I nodded in agreement, and then we got off on talking about the relative quality of the mess hall food on Guam in 1945 (the Seabee Mess was quite good) and where the Plymouth Staff car wound up after that legendary party with the gallons of Grasshoppers and the Navy Nurses at the Makalapa Junior Officer BOQ in 1946.

And that is how I came to be copying a thoroughly meatless and nutritious recipe this morning in preparation for a trip to the store.

You might want to check out a no-meat version of Mac’s No-Fry Eggplant Parmesan. It is quite delicious, and has no slime whatsoever.

For a more in-depth look at Pink Slime, and how it came to be, check out: Jaimie Oliver’s ‘Food Revolution’. http://www.jamieoliver.com/

Mac’s No-Fry Eggplant Parmesan Recipe
Ingredients
• 2 lbs (about 2 large) eggplants (about three pounds)
• 1 16-oz can jar vegetarian spaghetti sauce
• 3 large eggs, lightly beaten
• 1 16 oz. package of fresh grated mozzarella cheese
• 1/2 cup grated high quality Parmesan cheese
• 1 ½ cups matzah meal
Method
Note: One of the the tricks to Eggplant Parmesan is to drain the eggplant slices of excess moisture first- ed.
Peel eggplants, cut into ½-inch slices. Dip in egg and dredge in matzah meal. Place in a single layer on a lightly greased (extra virgin olive oil- and don’t forget the fabulous new flavored oils you can get from places like www.ahloveoilandvinegar.com <http://www.ahlove> )
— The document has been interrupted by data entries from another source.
-- ==== Sys2Proof/WellFormed.lean ====
section
/-! DEFINITION. Which commands have an encoding: the channel operand fits the eight bits of `CH` (`30_encoding.md` R100). -/

namespace Sys2Proof

/-- `CH` is eight bits (R100). A channel of `MAX_CH` or more is well formed: the command itself rejects it (R102). -/
def Instr.channelFits (c : Nat) : Bool := decide (c < 256)

/-- The command has an encoding. -/
def Instr.wellFormed : Instr → Bool
  | .nop => true
  | .tofloat => true
  | .tofixed => true
  | .stage c => Instr.channelFits c
  | .capture c => Instr.channelFits c
  | .configure c => Instr.channelFits c
  | .dispatch => true
  | .isdone => true
  | .waitdone => true
  | .start => true
  | .stop => true

end Sys2Proof
end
Bake at 400 degrees for twenty minutes. Turn eggplant slices and bake an additional 15 minutes. Layer one third of eggplant slices ins a lightly greased 13x9x2 baking dish. Tope with one-third of each of mozzarella cheese and spaghetti sauce; repeat layers twice. Sprinkle with Parmesan cheese and bake uncovered at 325 degrees for thirty minutes or until thoroughly heated.

Yeild: 8 servings.

Mac notes: “I have used egg substitute rather than fresh eggs and both approaches work well. An easy and delightful dish!”

(Serving suggestion: try this with garden salad and garlic bread.)